RELATED STORIES, SITES Downward pointing arrow


LOS ANGELES, California (CNN) -- When actress Suzanne Somers revealed Wednesday that she's using a homeopathic drug to treat her breast cancer, she acknowledged that it may not be for everyone.

"I just want to say that this is what I'm doing for me. I'm not telling anybody else to do this," she told CNN's Larry King.

But some breast cancer experts worry that other cancer patients will follow her example in cases where it might not be appropriate.

"The implication is it's just as good and that it's just as proven and that somehow it is an alternative, a viable alternative to chemotherapy, and that's really not so right now," said Dr.

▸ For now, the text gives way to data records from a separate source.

-- ==== Sys2Proof/Machine/Commands.lean ====
section
/-! DEFINITION. The ring commands of serving, pages, images, copies, handoff and groups (08: R281; 09: R295, R309 to R314; 11: R337,
R339, R340; 12: R364; 13: R408, R413; 14: R433 to R435, R525). A payload field whose bits no table gives takes a word of its own
(log 39). -/

namespace Sys2Proof.Machine

/-! ## Helpers -/

/-- The region that a queue serves (R425). -/
def State.ridOf (s : State) (q : Fin 8192) : Nat := (s.queue q.val).rid

/-- Word k of an entry as a number. -/
def wn (e : Entry) (k : Nat) : Nat := (wordAt e k).toNat

/-- A command of the region of its queue that a boundary applies: Table 15-4 gives region memory to the owner where the region is
not sealed, and to the tenant where it is. -/
def State.regionCommand (s : State) (q : Fin 8192) (e : Entry) (code mal : Nat) (bad : Bool) (c : Instr) :
    Host.Outcome State Fault Refusal :=
  s.command q e code (fun t => .memory (t.ridOf q) false) mal (fun _ => bad) fun t => t.atBoundary q e (t.ridOf q) c

/-- A command that names its region in word 1 (Table 9-6; log 39). -/
def State.namedCommand (s : State) (q : Fin 8192) (e : Entry) (code mal : Nat) (bad : Bool) (c : Instr) :
    Host.Outcome State Fault Refusal :=
  s.command q e code (fun _ => .memory (wn e 1 % 4) false) mal (fun _ => bad) fun t => t.atBoundary q e (wn e 1 % 4) c

/-! ## Serving -/

/-- SERVE_SETUP: waits for order 3 (R295, R297). -/
def execServeSetup (q : Fin 8192) (e : Entry) (s : State) : Host.Outcome State Fault Refusal :=
  s.namedCommand q e 0x30 Status.setupMalformed (badSetup e) (.serveSetup q e)

/-- STEP_HOLD: waits for order 3 (R408). -/
def execStepHold (q : Fin 8192) (e : Entry) (s : State) : Host.Outcome State Fault Refusal :=
  s.namedCommand q e 0x35 Status.setupMalformed (decide (4 ≤ wn e 1) || !zeroFrom e 3) (.stepHold q e)

/-- DIGEST_TRACE: waits for order 3 (R413). -/
def execDigestTrace (q : Fin 8192) (e : Entry) (s : State) : Host.Outcome State Fault Refusal :=
  s.namedCommand q e 0x36 Status.setupMalformed
    (decide (4 ≤ wn e 1) || decide (4096 ≤ wn e 2) || decide (65536 ≤ wn e 3) || !zeroFrom e 4) (.digestTrace q e)

/-- The request is one of the tenant's own: of its region, submitted on a TENANT queue of it (R314, Table 15-4). -/
def State.ownRequest (s : State) (x : Queue) (i : Nat) : Bool :=
  let r := s.req i
  decide (r.state ≠ .free) && decide (r.region = x.brid) && decide ((s.queue r.queue).role = .tenant) &&
  decide ((s.queue r.queue).brid = x.brid)

/-- What denies CANCEL or QUERY of an entry on a queue (R314). -/
def State.deniedEntry (s : State) (q : Fin 8192) (i : Nat) : Option Nat :=
  let x := s.queue q.val
  if x.role = .tenant then (if s.ownRequest x i then none else some Status.roleDenied)
  else if (s.req i).state ≠ .free ∧ (s.region (s.req i).region).sealed then some Status.sealedDeny
  else none

/-- CANCEL: waits for order 3 of the request's region; an entry that is FREE has no region, and the command completes at once
(R309, R314). -/
def execCancel (q : Fin 8192) (e : Entry) (s : State) : Host.Outcome State Fault Refusal :=
  s.command q e 0x31 (fun _ => .served) Status.malformed
    (fun _ => decide (32768 ≤ wn e 1) || decide (2 ^ 32 ≤ wn e 2) || !zeroFrom e 3)
    fun t =>
      match t.deniedEntry q (wn e 1) with
      | some st => t.cmdDone q.val (hostTag e) st []
      | none =>
        let r := t.req (wn e 1)
        if r.state = .free then t.cmdDone q.val (hostTag e) Status.notCancelled []
        else t.modRegion r.region fun x => { x with
          bcmds := x.bcmds ++ [{ queue := q.val, hosttag := hostTag e, cmd := .cancel q e }] }

/-- Words 0 to 15 of a request-table entry (Table 9-1). -/
def Req.words (r : Req) : List W64 :=
  let n := fun (xs : List (Nat × Nat)) => BitVec.ofNat 64 ((xs.map fun x => x.1 * 2 ^ x.2).foldl (· + ·) 0)
  let st := match r.state with | .free => 0 | .queued => 1 | .prompt => 2 | .lead => 3 | .handover => 4 | .ended => 5
  if r.state = .free then List.replicate 16 0
  else
    [n [(st, 0), (r.cls, 4), (r.region, 7), (b2n r.handoff, 9), (b2n r.late, 10), (b2n r.demoted, 11), (b2n r.besteff, 12),
        (b2n r.earmark, 13), (r.queue, 14), (r.hosttag.toNat, 32)],
     n [(r.promptLen, 0), (r.seqlen, 19)],
     n [(r.budget, 0), (r.generated, 10), (r.kmax, 20), (r.kcur, 24), (r.shareLen, 28)],
     n [(r.pthdr, 0)], n [(r.domain, 0), (r.variant, 16)], r.handle, r.arrival, r.ttftdl, n [(r.tbt, 0)], r.firsttok, r.lasttok,
     n [(r.maxgap, 0), (r.gapmiss, 32)], n [(r.ptag.toNat, 0), (r.layout, 32)], n [(r.endstat.toNat, 0)], 0, 0]

/-- QUERY: words 0 to 15 of the named entry, at once (R314). -/
def execQuery (q : Fin 8192) (e : Entry) (s : State) : Host.Outcome State Fault Refusal :=
  s.command q e 0x34 (fun _ => .served) Status.malformed (fun _ => decide (32768 ≤ wn e 1) || !zeroFrom e 2) fun t =>
    match t.deniedEntry q (wn e 1) with
    | some st => t.cmdDone q.val (hostTag e) st []
    | none => t.cmdDone q.val (hostTag e) Status.ok (t.req (wn e 1)).words

/-- KIND, TARGET and the reserved bits of DISABLE and ENABLE. -/
def badTarget (e : Entry) : Bool :=
  match wn e 1 with
  | 0 => decide (8192 ≤ wn e 2)
  | 1 => decide (4 ≤ wn e 2)
  | 2 => decide (wn e 2 ≠ 0)
  | _ => true

/-- What denies DISABLE or ENABLE: a tenant of a sealed region may name its own queues and region (Table 15-4); a region that does
not exist (R525). -/
def State.deniedTarget (s : State) (q : Fin 8192) (kind target : Nat) : Option Nat :=
  let x := s.queue q.val
  let own := (s.region x.brid).sealed &&
    (match kind with
     | 0 => decide ((s.queue target).role = .tenant) && decide ((s.queue target).brid = x.brid)
     | 1 => decide (target = x.brid)
     | _ => false)
  if x.role = .tenant ∧ own = false then some Status.roleDenied
  else if kind = 1 ∧ (s.region target).live = false then some Status.noRegion
  else none
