/-- A message over the sideband bus is a wake event (R470). -/
def State.spdmHeard (s : State) (sideband : Bool) : State := if sideband then s.wakeUp else s

/-- The measurement blocks that a request names: their count, one of them, or all (R460). -/
def State.measurementBlocks (s : State) (k : Nat) : Option (List Byte) :=
  if k = 0 then some [9]
  else if k ≤ 9 then some (s.measurement k)
  else if k = 255 then some (((List.range 9).map (· + 1)).flatMap s.measurement)
  else none

/-- The answer of the responder (R460), in the codes of the SPDM specification (log 176): versions 1.2 and 1.3; the capabilities CERT,
CHAL, MEAS with signature, ENCRYPT, MAC, MUT_AUTH, KEY_EX, HBEAT and KEY_UPD; Ed448, SHA3-512, secp384r1 and AES-256-GCM; certificate slot
0; a challenge and measurements signed with the alias key. -/
def State.spdmAnswer (s : State) (g : SpdmGet) : Option (List Byte) :=
  let signed := fun (bs nonce : List Byte) => bs ++ Config.ed448Sign s.aliasSeed (bs ++ nonce)
  match g with
  | .version => some [0x12, 0x13]
  | .capabilities => some (leBytes 4 0x63D6)
  | .algorithms => some (leBytes 4 0x800 ++ leBytes 4 0x20 ++ leBytes 2 0x10 ++ leBytes 2 0x2)
  | .certificate slot => if slot = 0 then some s.certificateChain else none
  | .challenge slot nonce => if slot = 0 then some (signed s.certificateChain nonce) else none
  | .measurements block nonce => (s.measurementBlocks block.toNat).map fun bs => signed bs nonce
  | .keyUpdate id => if s.sec.sessions.any fun x => decide (x.id = id) then some [] else none

/-- A session takes its next keys (R460). -/
def State.spdmRekey (s : State) (g : SpdmGet) : State :=
  match g with
  | .keyUpdate id => { s with sec := { s.sec with
      sessions := s.sec.sessions.map fun x => if x.id = id then { x with keyNo := x.keyNo + 1 } else x } }
  | _ => s

/-- SPDM_GET_MEASUREMENTS: a request of the SPDM responder, measurement blocks signed with the alias key among them (R460). -/
def execSpdmGetMeasurements (sideband : Bool) (g : SpdmGet) (s : State) : Host.Outcome State Fault Refusal :=
  .next (
    if !s.spdmUp sideband then s
    else
      match s.spdmAnswer g with
      | some bs => ((s.spdmHeard sideband).spdmRekey g).emit (.spdm bs)
      | none => (s.spdmHeard sideband).emit .spdmError)

/-! ## Tokens (R461, R462) -/

/-- A token that R461 accepts: its KIND. -/
def State.tokenKind (s : State) (b : List Byte) : Option Nat :=
  let kind := leNat (b.take 1)
  if b.length ≠ 192 ∨ ((b.drop 1).take 7).any (fun x => decide (x ≠ 0)) ∨ ((b.drop 24).take 54).any (fun x => decide (x ≠ 0)) ∨
      leNat ((b.drop 8).take 8) ≠ s.nv.serial.toNat ∨ leNat ((b.drop 16).take 8) ≠ (Config.free64 s.sec.chal).toNat ∨
      Config.ed448Verify Config.tokenKey (b.take 78) (b.drop 78) = false ∨ (kind ≠ 1 ∧ kind ≠ 2) then none
  else some kind

/-- A new token challenge (Table 15-8). -/
def State.newChallenge (s : State) : State := { s with sec := { s.sec with chal := s.freeCtr }, freeCtr := s.freeCtr + 1 }

/-- Debug is unlocked (R462): compute stops, requests in flight are to end with ABORTED, keys are erased, so that what stands in memory
can no longer be read, sessions close, regions go at their next boundary, and DEBUG is set when the last is gone. -/
def State.unlockDebug (s : State) : State :=
  let s := (List.range 4).foldl State.stopRegion s.scramble
  { s with
    regions := s.regions.map fun (x : Nat × Region) =>
      (x.1, if x.2.live then { x.2 with noEnd := true, abortAll := true, removing := true, disabled := true } else x.2)
    mc := { s.mc with keys := [] }
    sec := { s.sec with sessions := [], linkIde := {}, selIde := [], cak := none, unlocking := true } }.finishUnlock
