-- ==== Sys2Proof/Certificates/Slice0/Obligations.lean ====
section
/-! DEFINITION. The statements for the provers. -/

open Sys2Proof Sys2Proof.Machine Sys2Proof.Safety

/-! ## The queue, the tick, reset -/

/-- Every command runs from the front of the queue, on the state with the rest of the queue. -/
def Obligations.StepRunsFront : Prop :=
  ∀ (c : Instr) (s : State) (rest : List Instr), step { s with pending := c :: rest } = exec c { s with pending := rest }

/-- The model's choice (log 2): with no command waiting, one nanosecond passes. While the always-on domain has power the
global counter rises by one, except for one tick that a correction omits, and the input energy accumulates; nothing else
changes. Without power nothing changes. -/
def Obligations.EmptyQueueTicks : Prop :=
  ∀ s : State, s.pending = [] →
    let charged := { s with pwr := { s.pwr with energy := s.pwr.energy + s.pwr.input.toNat } }
    (s.pwr.rail = .off → step s = .next s) ∧
    (s.pwr.rail ≠ .off → s.fab.skipTick = false → step s = .next { charged with gc := s.gc + 1 }) ∧
    (s.pwr.rail ≠ .off → s.fab.skipTick = true → step s = .next { charged with fab := { s.fab with skipTick := false } })

/-! ## Reckoner registers and scalar instructions -/

/-- s0 reads 0 and m0 reads all ones whatever was written; every other register reads what was last written to it, and a
write changes no other register, mask, flag or pc of the context. A context's registers are its own: replacing one context
leaves every other context as it was. -/
def Obligations.RegisterFile : Prop :=
  (∀ (c : Ctx) (d r : BitVec 5) (v : W64) (x : BitVec 2048) (m n : Fin 8),
    ((c.setS d v).getS r = if r = 0 then 0 else if r = d then v else c.getS r) ∧
    ((c.setV d x).getV r = if r = d then x else c.getV r) ∧
    ((c.setM m.val v).getM n.val = if n.val = 0 then BitVec.allOnes 64 else if n = m then v else c.getM n.val) ∧
    (c.setS d v).getV r = c.getV r ∧ (c.setS d v).getM n.val = c.getM n.val ∧
    (c.setV d x).getS r = c.getS r ∧ (c.setV d x).getM n.val = c.getM n.val ∧
    (c.setS d v).pc = c.pc ∧ (c.setS d v).fpsr = c.fpsr ∧ (c.setS d v).fpcr = c.fpcr ∧
    (c.setV d x).pc = c.pc ∧ (c.setV d x).fpsr = c.fpsr ∧ (c.setV d x).fpcr = c.fpcr) ∧
  (∀ (s : State) (w v : ThreadId) (c : Ctx),
    (advance s w c).ctx v = (if v = w then { c with pc := c.pc + 8 } else s.ctx v) ∧
    (∀ f, f ≠ w.frame.val → (advance s w c).frame f = s.frame f) ∧
    (advance s w c).mem = s.mem ∧ (advance s w c).regions = s.regions ∧ (advance s w c).hif = s.hif ∧
    (advance s w c).reqs = s.reqs ∧ (advance s w c).nv = s.nv ∧ (advance s w c).out = s.out)

/-- The scalar instructions s_d := s_a op s_b complete with these results, in a context that may run; shift amounts below
64, and the quotient other than −2^63 by −1 (the rest is Obligations.OpenResults). Division by 0 gives all ones, a remainder
by 0 gives s_a. The next state differs in s_d and the pc of the context only. The scalar instructions s_d := s_a op IMM,
with IMM sign-extended (log 15), and LUI: they complete with these results. That a quotient is truncated and a remainder has
the dividend's sign is the model's choice (log 19), and so is the sign extension of IMM (log 15). -/
def Obligations.ScalarResults : Prop :=
  (∀ (s : State) (w : ThreadId) (i : Insn), MayRun s w → UsesDAB i →
    let a := (s.ctx w).getS i.a
    let b := (s.ctx w).getS i.b
    let gives := fun (v : W64) => Host.Outcome.next (advance s w ((s.ctx w).setS i.d v))
    exec (.add w 0 0 i) s = gives (a + b) ∧ exec (.sub w i) s = gives (a - b) ∧
    exec (.and w i) s = gives (a &&& b) ∧ exec (.or w i) s = gives (a ||| b) ∧ exec (.xor w i) s = gives (a ^^^ b) ∧
    (b.toNat < 64 → exec (.shl w i) s = gives (a <<< b.toNat) ∧ exec (.shr w i) s = gives (a >>> b.toNat) ∧
      exec (.sra w i) s = gives (a.sshiftRight b.toNat)) ∧
    exec (.slt w i) s = gives (if a.toInt < b.toInt then 1 else 0) ∧
    exec (.sltu w i) s = gives (if a.toNat < b.toNat then 1 else 0) ∧
    exec (.mul w i) s = gives (a * b) ∧
    exec (.mulh w i) s = gives (BitVec.ofInt 64 (a.toInt * b.toInt / 2 ^ 64)) ∧
    exec (.mulhu w i) s = gives (BitVec.ofNat 64 (a.toNat * b.toNat / 2 ^ 64)) ∧
    exec (.divu w i) s = gives (if b = 0 then BitVec.allOnes 64 else BitVec.ofNat 64 (a.toNat / b.toNat)) ∧
    exec (.remu w i) s = gives (if b = 0 then a else BitVec.ofNat 64 (a.toNat % b.toNat)) ∧
    (b = 0 → exec (.div w i) s = gives (BitVec.allOnes 64) ∧ exec (.rem w i) s = gives a) ∧
    (b ≠ 0 → ¬(a = BitVec.intMin 64 ∧ b = BitVec.allOnes 64) →
      exec (.div w i) s = gives (BitVec.ofInt 64 (a.toInt.tdiv b.toInt))) ∧
    (b ≠ 0 → exec (.rem w i) s = gives (BitVec.ofInt 64 (a.toInt.tmod b.toInt)))) ∧
  (∀ (s : State) (w : ThreadId) (i : Insn), MayRun s w →
    let a := (s.ctx w).getS i.a
    let b : W64 := i.imm.signExtend 64
    let gives := fun (v : W64) => Host.Outcome.next (advance s w ((s.ctx w).setS i.d v))
    (UsesDAI i →
      exec (.addi w 0 i) s = gives (a + b) ∧ exec (.addi w 1 i) s = gives (a - b) ∧
      exec (.addi w 2 i) s = gives (a &&& b) ∧ exec (.addi w 3 i) s = gives (a ||| b) ∧
      exec (.addi w 4 i) s = gives (a ^^^ b) ∧
      (b.toNat < 64 → exec (.addi w 5 i) s = gives (a <<< b.toNat) ∧ exec (.addi w 6 i) s = gives (a >>> b.toNat) ∧
        exec (.addi w 7 i) s = gives (a.sshiftRight b.toNat)) ∧
      exec (.addi w 8 i) s = gives (if a.toInt < b.toInt then 1 else 0) ∧
      exec (.sltui w i) s = gives (if a.toNat < b.toNat then 1 else 0)) ∧
    (UsesDI i → exec (.lui w i) s = gives (BitVec.ofInt 64 (i.imm.toInt * 2 ^ 22))))

/-- The branches, JAL and JR complete: a branch goes to pc + IMM × 8 where its condition holds and to the next word where
not; JAL leaves pc + 8 in s_d; JR goes to s_a + IMM × 8. Targets that are multiples of 8 inside the instruction store; a
fetch outside it is Obligations.WhatMayRun. HALT ends the context's part of the step: the context is halted with its
registers as they are, and where its frame holds no open group assembly buffer nothing else changes. -/
def Obligations.ControlFlow : Prop :=
  (∀ (s : State) (w : ThreadId) (i : Insn), MayRun s w →
    let c := s.ctx w
    let a := c.getS i.a
    let b := c.getS i.b
    let near := c.pc + i.imm.signExtend 64 * 8
    let far := a + i.imm.signExtend 64 * 8
    let goes := fun (taken : Bool) =>
      Host.Outcome.next (s.setCtx w { c with pc := if taken then near else c.pc + 8 })
    (UsesABI i → near.toNat % 8 = 0 → near.toNat < 0x20000 →
      exec (.beq w 0 i) s = goes (decide (a = b)) ∧ exec (.beq w 1 i) s = goes (decide (a ≠ b)) ∧
      exec (.beq w 2 i) s = goes (decide (a.toInt < b.toInt)) ∧ exec (.beq w 3 i) s = goes (decide (b.toInt ≤ a.toInt)) ∧
      exec (.beq w 4 i) s = goes (decide (a.toNat < b.toNat)) ∧ exec (.beq w 5 i) s = goes (decide (b.toNat ≤ a.toNat))) ∧
    (UsesDI i → near.toNat % 8 = 0 → near.toNat < 0x20000 →
      exec (.jal w i) s = .next (s.setCtx w { c.setS i.d (c.pc + 8) with pc := near })) ∧
    (UsesAI i → far.toNat % 8 = 0 → far.toNat < 0x20000 → exec (.jr w i) s = .next (s.setCtx w { c with pc := far }))) ∧
  (∀ (s : State) (w : ThreadId) (i : Insn), MayRun s w → UsesNone i → (s.frame w.frame.val).assembly = none →
    exec (.halt w i) s = .next (s.setCtx w { s.ctx w with run := .halted }))

/-! ## Frame store -/

/-- LD1 to LD8, ST1 to ST8, VLD and VST complete on an aligned address inside the 3 MiB frame store, a store outside the
read ranges of the decks' jobs: a load with which no store of another context races reads the little-endian bytes,
zero-extended; stores write the low bytes of s_b, or v_b, and nothing else but the frame's record of stores that later loads
may race with (R125). A scalar load that races with one store gives the bytes that stand or those from before the store.
VGATH, VSCAT, the vector atomics and SCLAIM complete where no active lane faults; their results are
Obligations.GatherScatterAtomics. The model's choices: that VST stores v_b and VSCAT v_c (log 23), and that SCLAIM's word is
4 bytes (log 24). -/
def Obligations.LoadsAndStores : Prop :=
  (∀ (s : State) (w : ThreadId) (i : Insn), MayRun s w →
    let c := s.ctx w
    let f := w.frame.val
    let off := (c.getS i.a + i.imm.signExtend 64).toNat
    let voff := (c.getS i.a + i.imm.signExtend 64 * 64).toNat
    let racing := fun (o n : Nat) => s.racing (.context w) (storeAddr f o) n
    (∀ k : Fin 4, off % 2 ^ k.val = 0 → off + 2 ^ k.val ≤ 0x300000 →
      (UsesDAI i → racing off (2 ^ k.val) = [] → exec (.ld1 w k i) s =
        .next (advance s w (c.setS i.d (BitVec.ofNat 64 (readLe s.mem (storeAddr f off) (2 ^ k.val)))))) ∧
      (UsesDAI i → ∀ e, racing (16 * (off / 16)) 16 = [e] → racing off (2 ^ k.val) = [e] →
        let before := (List.range (2 ^ k.val)).map fun j =>
          let a := storeAddr f off + j
          rewound (·.races (.context w)) (·.known (.context w)) a 1 s.races (memGet s.mem a)
        ∃ v, (v = readLe s.mem (storeAddr f off) (2 ^ k.val) ∨ v = leNat before) ∧ exec (.ld1 w k i) s =
          .next (advance { s with freeCtr := s.freeCtr + 1 } w (c.setS i.d (BitVec.ofNat 64 v)))) ∧
      (UsesABI i → s.hazard f off (2 ^ k.val) = false → exec (.st1 w k i) s =
        .next (advance (s.storeBy w off (2 ^ k.val) (c.getS i.b).toNat) w c))) ∧
    (voff % 64 = 0 → voff + 256 ≤ 0x300000 →
      (UsesDAI i → racing voff 256 = [] → exec (.vld w i) s =
        .next (advance s w (c.setV i.d (BitVec.ofNat 2048 (readLe s.mem (storeAddr f voff) 256))))) ∧
      (UsesDAI i → ∃ t v, exec (.vld w i) s = .next t ∧ t.mem = s.mem ∧ t.ctx w = { c.setV i.d v with pc := c.pc + 8 }) ∧
      (UsesABI i → s.hazard f voff 256 = false → exec (.vst w i) s =
        .next (advance (s.storeBy w voff 256 (c.getV i.b).toNat) w c)))) ∧
  (∀ (s : State) (w : ThreadId) (off n v : Nat),
    let t := s.storeBy w off n v
    { t with mem := s.mem, races := s.races } = s ∧ t.mem = writeLe s.mem (storeAddr w.frame.val off) n v ∧
    ∃ e : Race, t.races = e :: s.races ∧ e.writer = .context w ∧ e.addr = storeAddr w.frame.val off ∧ e.seen = [] ∧ e.met = [] ∧
      e.old.length = n ∧ ∀ k, k < n → e.before (e.addr + k) = some (memGet s.mem (e.addr + k))) ∧
  (∀ (s : State) (w : ThreadId) (i : Insn), MayRun s w →
    let c := s.ctx w
    let f := w.frame.val
    let lanes := laneAddrs c i
    let n := widthOf i / 8
    let fit := fun (k : Nat) => ∀ l ∈ lanes, l.2 % k = 0 ∧ l.2 + k ≤ 0x300000
    let clear := fun (k : Nat) => ∀ l ∈ lanes, s.hazard f l.2 k = false
    let off := (c.getS i.a).toNat
    let completes := fun (x : Instr) => ∃ t, exec x s = .next t ∧ (t.ctx w).pc = c.pc + 8 ∧ (t.ctx w).run = .running
    (UsesVec2 i tyArith → fit n → completes (.vgath w i)) ∧
    (i.v = false → i.d = 0 → i.imm = 0 → i.ty.toNat ∈ tyArith → fit n → clear n → completes (.vscat w i)) ∧
    (i.v = false → i.d = 0 → i.imm = 0 → i.ty = 0x12 → fit 4 → clear 4 → completes (.vaadd w i)) ∧
    (i.v = true → i.imm = 0 → i.ty = 0x12 → s.novary f = false → fit 4 → clear 4 → completes (.vaaddr w i)) ∧
    (i.v = true → i.d = 0 → i.imm = 0 → i.ty = 0 → s.novary f = false → fit 4 → clear 4 → completes (.vfaadd w i)) ∧
    (i.v = false → i.d = 0 → i.imm = 0 → i.ty = 0x12 → fit 4 → clear 4 → completes (.vamax w i)) ∧
    (i.v = true → i.c = 0 → i.mask = 0 → i.ty = 0 → i.imm = 0 → s.novary f = false → off % 4 = 0 → off + 4 ≤ 0x300000 →
      s.hazard f off 4 = false → completes (.sclaim w i)))
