-- ==== Sys2Proof/Laws/PerInstr.lean ====
section
/-! SUPPORT. A statement about every command as syntax, one lemma a row: what is well formed for a part is well formed for a part with
more columns (R1, R3). -/

namespace Sys2Proof.Laws.Rows

/-- A command that is well formed for C columns is well formed for any larger number of them. -/
def Statement (i : Instr) : Prop := ∀ c d : Nat, c ≤ d → i.wellFormed c = true → i.wellFormed d = true

theorem frameOk_mono {c d f : Nat} (h : c ≤ d) (hf : frameOk c f = true) : frameOk d f = true := by
  simp only [frameOk, decide_eq_true_eq] at *; omega

theorem unitOk_mono {c d : Nat} {u : SramUnit} (h : c ≤ d) (hu : unitOk c u = true) : unitOk d u = true := by
  cases u <;> first | exact hu | exact frameOk_mono h hu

Susan Love of the Susan Love MD Breast Cancer Foundation.

Drug is unproven

Somers said she has undergone radiation treatment for the cancer, but she rejected chemotherapy in favor of a drug called Iscador. The drug, which uses extracts of mistletoe, has been used in Europe and Asia but has not undergone clinical trials in the United States.

Somers' doctors, Mel Silverstein and James Waisman of the USC-Norris Comprehensive Cancer Center, told CNN that alternative therapies in similar cases should not be pursued in lieu of conventional treatment.

"We don't know if they're harmful, and if the patients take them in place of other proven treatments, they are potentially being denied the benefit of that treatment," Waisman said.

Silverstein agreed.

"As a general rule, it's a bad idea to do them in place of standard therapy," he said.

Somers' doctors would not discuss her particular case.

'Not a magic bullet'

But some doctors do believe alternative therapies can be used to complement conventional therapies, in consultation with a medical doctor.

"I can't discourage people from taking complementary therapy because I don't have enough data to say they're not helpful, too," oncologist Christy Russell said. "And I think when people are fighting for their life, I'm not going to make judgments on them with regards to everything they want to take."

Even advocates for alternative medicine caution those who might seek a cure-all in one alternative treatment.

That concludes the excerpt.